August 1996 € Volume 6 € Number 8

Supply Chain 2000:

Integrated Sales Manufacturing and Logistics

By Richard L. Burdett and Gerard W. Cleaves


One of the most significant challenges facing businesses is the integration of work along their supply chains -- from customer to supplier and from order acceptance to product delivery. Those who shorten the overall cycle and become more responsive to customer needs will fare best.

The future will belong to those who understand data, can arrange it to form meaningful information and then utilize the knowledge they gain to satisfy new market needs. During the 1970s and 1980s, manufacturing companies tried Just-in-Time (JIT), total quality management (TQM), and other well-intended programs to improve manufacturing processes. In the 1990s, those incremental approaches gave way to more radical ones-business process reengineering. Questions that companies have grappled with as they reengineered include:
Creating a competitive advantage
Traditionally, the manufacturing industry has turned to MRP-based systems to solve supply chain problems, primarily for their database capabilities. Over the years, numerous attempts have been made to broaden the scope of these systems to include scheduling functions such as finite capacity scheduling, multi-facility allocation, sequencing and lot sizing; and to extend the use of these discrete manufacturing tools to the process industries. In some cases, additional modules have been added to existing systems, in other cases, data links were developed to external packages. At best, the result is a cumbersome collection of tools that require considerable manual intervention to produce usable information. At worst, the schedules generated from these systems are "thrown over the fence" for resolution by manufacturing personnel on the plant floor, where they exist only as pieces of data and add nothing to a company's greater knowledge.

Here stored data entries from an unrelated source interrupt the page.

/-- The registers of R516. Cores are physical numbers `26 d + p`, memories 0-15 stacks and 16-79 packages, update units
0-15 synchronous and 16-79 slow-tier. -/
inductive Reg where
  | idrev
  | drlBoot | drlReset | drlAlert | drlAlertEn | drlSupply | drlFreeze | drlReinit | drlFaultstat
  | drlFault (n : Nat) | drlPcore (i : Nat)
  | pwrCfg | pwrCap | pwrStatus | pwrKc | pwrInput | pwrDie (d : Nat)
  | cinCfg | cinStream (n : Nat) | cinSeq (n : Nat) | lgbStatus | lgbLive | lgbStoreFree
  | cinProg (n : Nat) | cinBound (n : Nat) | cinPlat (n : Nat)
  | netCfg | netEpoch | netIp (i : Nat) | netCc0 | netCc1 | netPort (p : Nat) | netQp (q : Nat)
  | cenCfg | cenStep | cenStatus | cenLate | cenRun (r : Nat)
  | calCfg | calIf (i : Nat) | calTag (t : Nat)
  | csqCfg (c : Nat) | csqStatus (c : Nat) | csqTrap (c : Nat) | csqTrapPc (c : Nat) | csqTrapVal (c : Nat)
  | csqTakeCyc (c : Nat) | csqPlace (c : Nat) | csqTake (c : Nat) | csqCut (c : Nat) | csqEpoch (c : Nat)
  | csqStepNo (c : Nat) | csqAl (c n : Nat)
  | mxeCfg (c : Nat) | mxeStatus (c : Nat) | mxeErr (c : Nat)
  | vceCfg (c : Nat) | vceStatus (c : Nat) | vceErr (c : Nat)
  | redStatus (c : Nat) | redErr (c : Nat)
  | muCfg (c m : Nat) | muAgcfg (c m a : Nat) | muStatus (c m : Nat) | muErr (c m : Nat) | barCnt (c m n : Nat)
  | fabCfg (c : Nat) | fabStatus (c : Nat) | stuStatus (c k : Nat)
  | ttStat (d : Nat) | wkc (n : Nat)
  | memCfg (k : Nat) | memStatus (k : Nat) | memErr (k : Nat) | poolFree (k : Nat) | lpcFill (k : Nat)
  | upuCfg (u : Nat) | upuStatus (u : Nat)
  | pwrCore (i : Nat)
  | obsCfg (d : Nat) | obsRing (d : Nat) | obsHead (d : Nat) | obsLost (d : Nat) | obsPt (d i : Nat)
  | frzCfg | frzDailies
  | secFuse | secFwSlot (s : Nat) | secAttest | secDigest (i : Nat) | secPkhash (i : Nat)
  | evt
  | freeEvt
  | stall (listed : Bool)
deriving DecidableEq, Repr

/-- The index of an array element at an address, if it is one. -/
def arr (a base stride n : Nat) : Option Nat :=
  if base ≤ a ∧ (a - base) % stride = 0 ∧ (a - base) / stride < n then some ((a - base) / stride) else none

-- Block bases

/-- The block of a physical core. -/
def coreBase (c : Nat) : Nat := 0x01000000 + c / 26 * 0x01000000 + c % 26 * 0x80000
/-- The common block of a C-die. -/
def dieBase (d : Nat) : Nat := 0x01000000 + d * 0x01000000 + 0x00F00000
/-- The block of an H-die. -/
def hubBase (h : Nat) : Nat := 0x09000000 + h * 0x01000000
/-- The block of a memory controller. -/
def memBase (k : Nat) : Nat :=
  if k < 16 then dieBase (k / 2) + 0x40000 + k % 2 * 0x1000 else hubBase ((k - 16) / 32) + (k - 16) % 32 * 0x1000
/-- The block of an update unit. -/
def upuBase (u : Nat) : Nat :=
  if u < 16 then dieBase (u / 2) + 0x40800 + u % 2 * 0x1000 else hubBase ((u - 16) / 32) + 0x400000 + (u - 16) % 32 * 0x100
/-- CSQ block. -/
def csqBase (c : Nat) : Nat := coreBase c + 0x8000
/-- MXE block. -/
def mxeBase (c : Nat) : Nat := coreBase c + 0x10000
/-- VCE block. -/
def vceBase (c : Nat) : Nat := coreBase c + 0x18000
/-- RED block. -/
def redBase (c : Nat) : Nat := coreBase c + 0x20000
/-- MU block. -/
def muBase (c m : Nat) : Nat := coreBase c + 0x30000 + m * 0x8000
/-- Address of CSQ_AL[n]. -/
def alAddr (c n : Nat) : Nat := csqBase c + 0x80 + 8 * n

/-- The causes of R505 that a unit of a core counts, in the unit numbers of R507: CSQ, MXE, VCE, RED, the MUs, XFR, router. -/
def stallCauses (u : Nat) : List Nat :=
  match u with
  | 0 => [0, 1, 2, 3, 5, 6, 7, 0xA, 0xB]
  | 1 => [0, 1, 3, 8, 0xA]
  | 2 => [0, 1, 2, 3, 0xA, 0xB]
  | 3 => [1, 3]
  | 8 => [1, 3, 4, 5, 6, 7, 9, 0xA]
  | 9 => [0, 1, 2, 3, 4, 0xA]
  | _ => [0, 1, 2, 3, 4, 5, 6, 7, 9, 0xA, 0xB]

/-- The causes that an update unit counts (R505). -/
def updateCauses : List Nat := [5, 6, 9, 0xA]

/-- The causes that a collective engine counts (R505). -/
def engineCauses : List Nat := [6, 0xA]

/-- The stall counter of a unit at an index of a block of R507, whose causes are given; codes from 0xC on are no address. -/
def stallReg (causes : Nat → List Nat) (i : Nat) : Option Reg :=
  if i % 16 < 12 then some (.stall (decide (i % 16 ∈ causes (i / 16)))) else none

/-- Registers of a core's 512 KiB block by offset. -/
def coreReg (c o : Nat) : Option Reg :=
  if o < 0x8000 then none
  else if o < 0x10000 then
    match o - 0x8000 with
    | 0x00 => some (.csqCfg c) | 0x08 => some (.csqStatus c) | 0x10 => some (.csqTrap c) | 0x18 => some (.csqTrapPc c)
    | 0x20 => some (.csqTrapVal c) | 0x28 => some (.csqTakeCyc c) | 0x30 => some (.csqPlace c) | 0x38 => some (.csqTake c)
    | 0x40 => some (.csqCut c) | 0x48 => some .evt | 0x50 => some (.csqEpoch c) | 0x58 => some (.csqStepNo c)
    | x => (arr x 0x80 8 16).map (.csqAl c)
  else if o < 0x18000 then
    match o - 0x10000 with
    | 0x00 => some (.mxeCfg c) | 0x08 => some (.mxeStatus c) | 0x10 => some (.mxeErr c)
    | x => (arr x 0x18 8 4).map fun _ => .evt
  else if o < 0x20000 then
    match o - 0x18000 with
    | 0x00 => some (.vceCfg c) | 0x08 => some (.vceStatus c) | 0x10 => some (.vceErr c)
    | x => (arr x 0x18 8 4).map fun _ => .evt
  else if o < 0x30000 then
    match o - 0x20000 with
    | 0x00 => some (.redStatus c) | 0x08 => some (.redErr c)
    | x => (arr x 0x10 8 2).map fun _ => .evt
  else if o < 0x50000 then
    let m := (o - 0x30000) / 0x8000
    match (o - 0x30000) % 0x8000 with
    | 0x00 => some (.muCfg c m) | 0x08 => some (.muAgcfg c m 0) | 0x10 => some (.muAgcfg c m 1)
    | 0x18 => some (.muStatus c m) | 0x20 => some (.muErr c m)
    | x => match arr x 0x28 8 5 with
      | some i => some (if i = 0 ∨ i = 3 then .freeEvt else .evt)
      | none => (arr x 0x400 8 64).map (.barCnt c m)
  else if o < 0x60000 then
    match o - 0x50000 with
    | 0x00 => some (.fabCfg c) | 0x08 => some (.fabStatus c)
    | x => (arr x 0x10 8 4).map (.stuStatus c)
  else (arr (o - 0x60000) 0 8 160).bind (stallReg stallCauses)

To improve its competitiveness, a company must get beyond the mere collection of data and harness decision-support technology to expand its knowledge. The business issues for many companies revolve around improving customer service by reducing the span of time between taking an order and making a shipping commitment. The objective is to turn weeks, days, or hours into hours, minutes, or seconds -- and to do so at the lowest possible cost. A natural corollary is to determine whether an order should be met: Is it profitable? Is it consistent with business objectives? Combining the two factors gives a more systematic view of the supply chain and thereby transforms data into information.

The technology issues revolve around relational databases and 4GL templates or objects, client/server architecture, object linking and embedding (OLE) standards, graphical user interfaces, optimization, expert systems and communications. Adding additional research and development to address risk management or decision-making under risk and uncertainty creates a form of knowledge that can be applied to many aspects of work from strategic to operational.

Introducing new technology often requires cultural change in addition to organizational change. The downsizing trend now appears to have run its course. Rapid innovation and frequent product introductions will become the norm for successful companies. Regardless of the organizational approach taken, the introduction of advanced methods will require additional training and retraining of personnel in order to improve the ability of the organization to turn information into knowledge.

Implementation issues include a need to clearly define business objectives and priorities and to use these to reinforce and manage expectations throughout an entire organization. Companies must identify benefits from tightening the overall supply chain (i.e., improved customer service through better and faster response, increased throughput, and reduced manufacturing and logistics costs) and growing their markets and then compare the costs associated with delivering these benefits to alternative investments such as new plants and equipment, full computerization, aggressive use of the Internet, or carrying excess inventory.

The benefits to be gained from integrated operations -- notably planning, scheduling, selling and buying -- include greatly improved customer service and lower manufacturing costs, all of which lead a company to do what it says it can do. Use of highly integrated decision support technology serves as a catalyst for effective communications and teamwork between sales and operations personnel, and as a foundation for cost reduction and reengineering initiatives. Benefits can be realized at all levels of the planning and scheduling hierarchy. However, overall gains will be limited unless sales, strategic and operations planning, and scheduling processes are approached as an integrated whole. Companies that succeed in integrating these business processes will have a significant competitive advantage and will be in better position than their competitors to grow into new areas. Rather than chasing, they will be chased.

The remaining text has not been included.